** EXERCISE PROMPT **
Each line from the start of the listing below through the line containing "open Sys2Proof" should be reproduced exactly, with no others.

** MATERIAL TO PROCESS **
>>>

-- ==== Sys2Proof/Machine/Dispatch.lean ====
section
/-!
DEFINITION. Which meaning each command has: one arm per constructor of Instr.
-/
namespace Sys2Proof.Machine
open Sys2Proof
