/-- Rails (R161, R168-R182): STG_EN leads by 50 µs and drops 10 µs after mid level; a starting or restarting rail that has stayed within ±3 % for
100 µs comes into regulation with RAIL_STATE 2, or times out with RAIL_START_FAIL; undervoltage for 10 µs, a stage fault and the last
hiccup latch it with RAIL_STATE 5; an over-current below RAIL_HICCUP_LIMIT is a hiccup with RAIL_STATE 3, from which it restarts; an overvoltage
drives every output low until the discharge ends. The states where two rules meet are the model's reading (assumption 31).
The bus, the excess of an auxiliary rail and the sense (R174, R182, R184, R185): IBUS_UV holds both rails of the field at mid level, and its
recovery ends the condition and restarts a rail that was held; AX_ILIMIT is raised once the excess has stood for 100 µs; a remote sense that has disagreed for
4 µs changes SENSE_SRC to 1 with SENSE_LOST and returns to 0 with the first agreeing average after that is cleared; R_DROP moves by a
sixteenth of its error as the 1 ms window that the command names ends, and only under load (rounded as in assumption 12). -/
def Obligations.RailsAndTheirBus : Prop :=
  (∀ (s : State) (r : RailId),
    let now := s.time hubSt
    ((s.rail r).stgEn = true → (s.rail r).stgAt + 50000 ≤ now → ∃ t, exec (.stgEnLeadExpire r) s = .next t ∧ (t.rail r).lead = true ∧
      TblKept s.rails t.rails [r.val] ∧ { t with rails := s.rails } = s) ∧
    ((s.rail r).stgEn = false ∨ now < (s.rail r).stgAt + 50000 → exec (.stgEnLeadExpire r) s = .next s) ∧
    ((s.rail r).stgDrop = true → (s.rail r).offAt + 10000 ≤ now → ∃ t, exec (.stgEnDrop r) s = .next t ∧ (t.rail r).stgEn = false ∧
      (t.rail r).stgDrop = false ∧ TblKept s.rails t.rails [r.val] ∧ { t with rails := s.rails } = s) ∧
    ((s.rail r).stgDrop = false ∨ now < (s.rail r).offAt + 10000 → exec (.stgEnDrop r) s = .next s) ∧
    (s.railState r = 1 ∨ s.railState r = 4 →
      (∀ u, (s.rail r).regFrom = some u → u + 100000 ≤ now →
        (isFR r = true → exec (.railInRegulation r) s = .next ((s.wr hubSt (O.RAIL_STATE.at r.val) 2).drive)) ∧
        (isFR r = false → exec (.railInRegulation r) s =
          .next ((s.wr hubSt (O.RAIL_STATE.at r.val) 2).domainDone (fieldDomain (railField r) 7)).drive)) ∧
      ((∀ u, (s.rail r).regFrom = some u → now < u + 100000) → exec (.railInRegulation r) s = .next s) ∧
      ((s.rail r).startAt + s.rd hubSt (O.SS_TIMEOUT.at r.val) ≤ now →
        (s.wstate (railWheel r) = .starting → exec (.railStartTimeout r) s =
          .next ((((s.latchRail r F.RAIL_START_FAIL).railOff r 5).raise F.RAIL_START_FAIL hubSt r.val 0).drive)) ∧
        (s.wstate (railWheel r) ≠ .starting → exec (.railStartTimeout r) s =
          .next (((s.railOff r 0).raise F.RAIL_START_FAIL hubSt r.val 0).drive))) ∧
      (now < (s.rail r).startAt + s.rd hubSt (O.SS_TIMEOUT.at r.val) → exec (.railStartTimeout r) s = .next s)) ∧
    (s.railState r ≠ 1 → s.railState r ≠ 4 → exec (.railInRegulation r) s = .next s ∧ exec (.railStartTimeout r) s = .next s) ∧
    (∀ u, s.railState r = 2 → (s.rail r).uvFrom = some u → u + 10000 ≤ now → exec (.railUndervoltage r) s = .next ((s.railUv r).drive)) ∧
    (s.railState r ≠ 2 ∨ (∀ u, (s.rail r).uvFrom = some u → now < u + 10000) → exec (.railUndervoltage r) s = .next s) ∧
    (∀ code, (s.railOff r code).railState r = code ∧ ((s.railOff r code).rail r).lead = false ∧
      ∀ p : PhaseId, p ∈ phasesOf r → ((s.railOff r code).phase r p).pwm = .mid) ∧
    (let y := s.ocRoll r;
      (s.railSwitching r = true → y.ocMet r = true →
        let n := s.rd hubSt (O.HICCUPS.at r.val) + 1
        let code := railCode r F.FR_SHORT F.AX_SHORT
        ∃ v x : State, { v with rails := s.rails } = s ∧ TblKept s.rails v.rails [r.val] ∧ (v.rail r).held = 0 ∧ (v.rail r).hicAt = now ∧
          x = ((((v.wr hubSt (O.HICCUPS.at r.val) (min max8 n)).inc32 hubSt (O.RT_HICCUP_TOTAL.at r.val)).pwmAll r .mid).wr hubSt
            (O.RAIL_STATE.at r.val) 3).raise F.RAIL_OC hubSt r.val 0 ∧
          (n < s.rd hubSt (O.RAIL_HICCUP_LIMIT.at r.val) → exec (.railOvercurrent r) s = .next ((x.railDomainsOff r).drive)) ∧
          (s.rd hubSt (O.RAIL_HICCUP_LIMIT.at r.val) ≤ n → exec (.railOvercurrent r) s =
            .next ((((x.latchRail r code).railOff r 5).raise code hubSt r.val 0).drive))) ∧
      (s.railSwitching r = false ∨ y.ocMet r = false → exec (.railOvercurrent r) s = .next y)) ∧
    (s.railState r = 3 → (s.rail r).hicAt + s.rd hubSt (O.RAIL_HICCUP_OFF.at r.val) ≤ now →
      exec (.railHiccupRestart r) s = .next ((s.railStart r 4).drive)) ∧
    (s.railState r ≠ 3 ∨ now < (s.rail r).hicAt + s.rd hubSt (O.RAIL_HICCUP_OFF.at r.val) → exec (.railHiccupRestart r) s = .next s) ∧
    (s.rd hubSt (O.HICCUPS.at r.val) < s.rd hubSt (O.RAIL_HICCUP_LIMIT.at r.val) →
      (s.rail r).retryAt + s.rd hubSt (O.RAIL_RETRY_WINDOW.at r.val) ≤ now → ∃ t, exec (.railRetryWindowClose r) s = .next t ∧
      t.rd hubSt (O.HICCUPS.at r.val) = 0 ∧ RegsKept s t [(hubSt, O.HICCUPS.at r.val)] ∧ { t with regs := s.regs } = s) ∧
    (s.rd hubSt (O.RAIL_HICCUP_LIMIT.at r.val) ≤ s.rd hubSt (O.HICCUPS.at r.val) ∨
      now < (s.rail r).retryAt + s.rd hubSt (O.RAIL_RETRY_WINDOW.at r.val) → exec (.railRetryWindowClose r) s = .next s) ∧
    (∀ u, (s.rail r).discharge = false → (s.rail r).ovFrom = some u → u + 1000 ≤ now →
      exec (.railOvervoltage r) s = .next ((s.railOv r).drive) ∧ ((s.railOv r).rail r).discharge = true ∧
      ∀ p : PhaseId, p ∈ phasesOf r → ((s.railOv r).phase r p).pwm = .low) ∧
    ((s.rail r).discharge = true ∨ (∀ u, (s.rail r).ovFrom = some u → now < u + 1000) → exec (.railOvervoltage r) s = .next s) ∧
    ((s.rail r).discharge = true → (s.rail r).ovAt + 100000 ≤ now → exec (.ovDischargeEnd r) s = .next (s.dischargeEnd r)) ∧
    ((s.rail r).discharge = false ∨ now < (s.rail r).ovAt + 100000 → exec (.ovDischargeEnd r) s = .next s) ∧
    (let t := s.dischargeEnd r;
      (t.rail r).discharge = false ∧ (t.rail r).stgDrop = (s.rail r).stgEn ∧ (∀ p : PhaseId, p ∈ phasesOf r → (t.phase r p).pwm = .mid) ∧
        { t with rails := s.rails, phases := s.phases } = s) ∧
    (s.pinsLive = false → exec (.stageFault r) s = .next s) ∧
    (s.pinsLive = true → let y := s.raise F.STG_FAULT hubSt r.val 0
      (s.railState r = 5 → exec (.stageFault r) s = .next (if (s.rail r).discharge = true then y.dischargeEnd r else y)) ∧
      (s.railState r ≠ 5 → let x := (y.latchRail r F.STG_FAULT).railOff r 5
        exec (.stageFault r) s = .next ((x.putRail r { x.rail r with stgFlt := true }).drive)))) ∧
  (∀ (s : State) (f : FieldId) (r : RailId),
    (exec (.ibusUndervoltage f) s =
      .next ((((s.holdRail (axRail f)).holdRail (frRail f)).raise F.IBUS_UV hubSt f.val 0).drive)) ∧
    (∃ y : State, exec (.ibusRecover f) s = .next y.drive ∧ y.flt.ends = s.flt.ends ++ [⟨F.IBUS_UV, hubSt, f.val⟩] ∧
      (y.rail (frRail f)).ibLow = false ∧ (y.rail (axRail f)).ibLow = false ∧
      (s.railState (frRail f) = 6 → s.sevOf F.IBUS_UV < 4 → s.vFb (frRail f) < s.ovLevel (frRail f) → y.railState (frRail f) = 1)) ∧
    (∀ u, isFR r = false → (s.rail r).axFrom = some u → u + 100000 ≤ s.time hubSt → (s.rail r).axLimit = false →
      ∃ t, exec (.axIlimitTimer r) s = .next t ∧ (t.rail r).axLimit = true ∧ t.flt = (s.raise F.AX_ILIMIT hubSt r.val 0).flt ∧
        { t with rails := s.rails, flt := s.flt, traces := s.traces } = s) ∧
    (isFR r = true ∨ (∀ u, (s.rail r).axFrom = some u → s.time hubSt < u + 100000) ∨ (s.rail r).axLimit = true → exec (.axIlimitTimer r) s = .next s) ∧
    (let lost := s.railSwitching r = true ∧ s.senses r = true ∧ s.rd hubSt (O.SENSE_SRC.at r.val) = 0 ∧
        ∃ u, (s.rail r).snsFrom = some u ∧ u + 4000 ≤ s.time hubSt;
      (lost → ∃ t, exec (.remoteSenseLost r) s = .next t ∧
        t.rd hubSt (O.SENSE_SRC.at r.val) = 1 ∧ RegsKept s t [(hubSt, O.SENSE_SRC.at r.val)] ∧
        t.flt = (s.raise F.SENSE_LOST hubSt r.val 0).flt ∧ { t with regs := s.regs, flt := s.flt, traces := s.traces } = s) ∧
      (¬ lost → exec (.remoteSenseLost r) s = .next s)) ∧
    (let back := s.hasRecord F.SENSE_LOST hubSt r.val = false ∧ s.matched ⟨F.SENSE_LOST, hubSt, r.val⟩ = false ∧ s.senseAgrees r = true;
      (back → ∃ t, exec (.remoteSenseReturn r) s = .next t ∧ t.rd hubSt (O.SENSE_SRC.at r.val) = 0 ∧
        RegsKept s t [(hubSt, O.SENSE_SRC.at r.val)] ∧ TblKept s.rails t.rails [r.val] ∧ { t with regs := s.regs, rails := s.rails } = s) ∧
      (¬ back → exec (.remoteSenseReturn r) s = .next s)) ∧
    (∀ start stop : BitVec 64,
      let x := s.rail r
      let old := s.rd hubSt (O.R_DROP.at r.val)
      let ends : Prop := start.toNat + 1000000 = stop.toNat ∧ stop.toNat = s.time hubSt ∧ s.periodic (markKey 1 r.val) hubSt 1000000 0 = true
      (ends → ∃ t, exec (.rDropLearn r start stop) s = .next t ∧
        (t.rail r).remMs = {} ∧ (t.rail r).locMs = {} ∧ (t.rail r).curMs = {} ∧ RegsKept s t [(hubSt, O.R_DROP.at r.val)] ∧
        { t with regs := s.regs, rails := s.rails, marks := s.marks } = s ∧
        (s.rd hubSt (O.SENSE_SRC.at r.val) = 0 → s.railSwitching r = true → (s.railPhases r * 4000 * x.curMs.n : Int) ≤ x.curMs.sum →
          0 < x.curMs.sum → 0 < x.locMs.n → 0 < x.remMs.n →
          let d := x.locMs.n * x.remMs.n * x.curMs.sum
          let e := 500000000 * (x.locMs.sum * x.remMs.n - x.remMs.sum * x.locMs.n) * x.curMs.n
          (t.rd hubSt (O.R_DROP.at r.val) : Int) = clampInt 0 500000 (divRne (15 * old * d + e) (16 * d).toNat)) ∧
        (s.rd hubSt (O.SENSE_SRC.at r.val) = 1 ∨ s.railSwitching r = false ∨ x.curMs.sum < (s.railPhases r * 4000 * x.curMs.n : Int) →
          t.rd hubSt (O.R_DROP.at r.val) = old)) ∧
      (¬ ends → exec (.rDropLearn r start stop) s = .next s)))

<<<

** RESULT OF THIS TASK **
-- ==== Sys2Proof/Machine/Dispatch.lean ====
section
/-!
DEFINITION. Which meaning each command has: one arm per constructor of Instr.
-/
namespace Sys2Proof.Machine
open Sys2Proof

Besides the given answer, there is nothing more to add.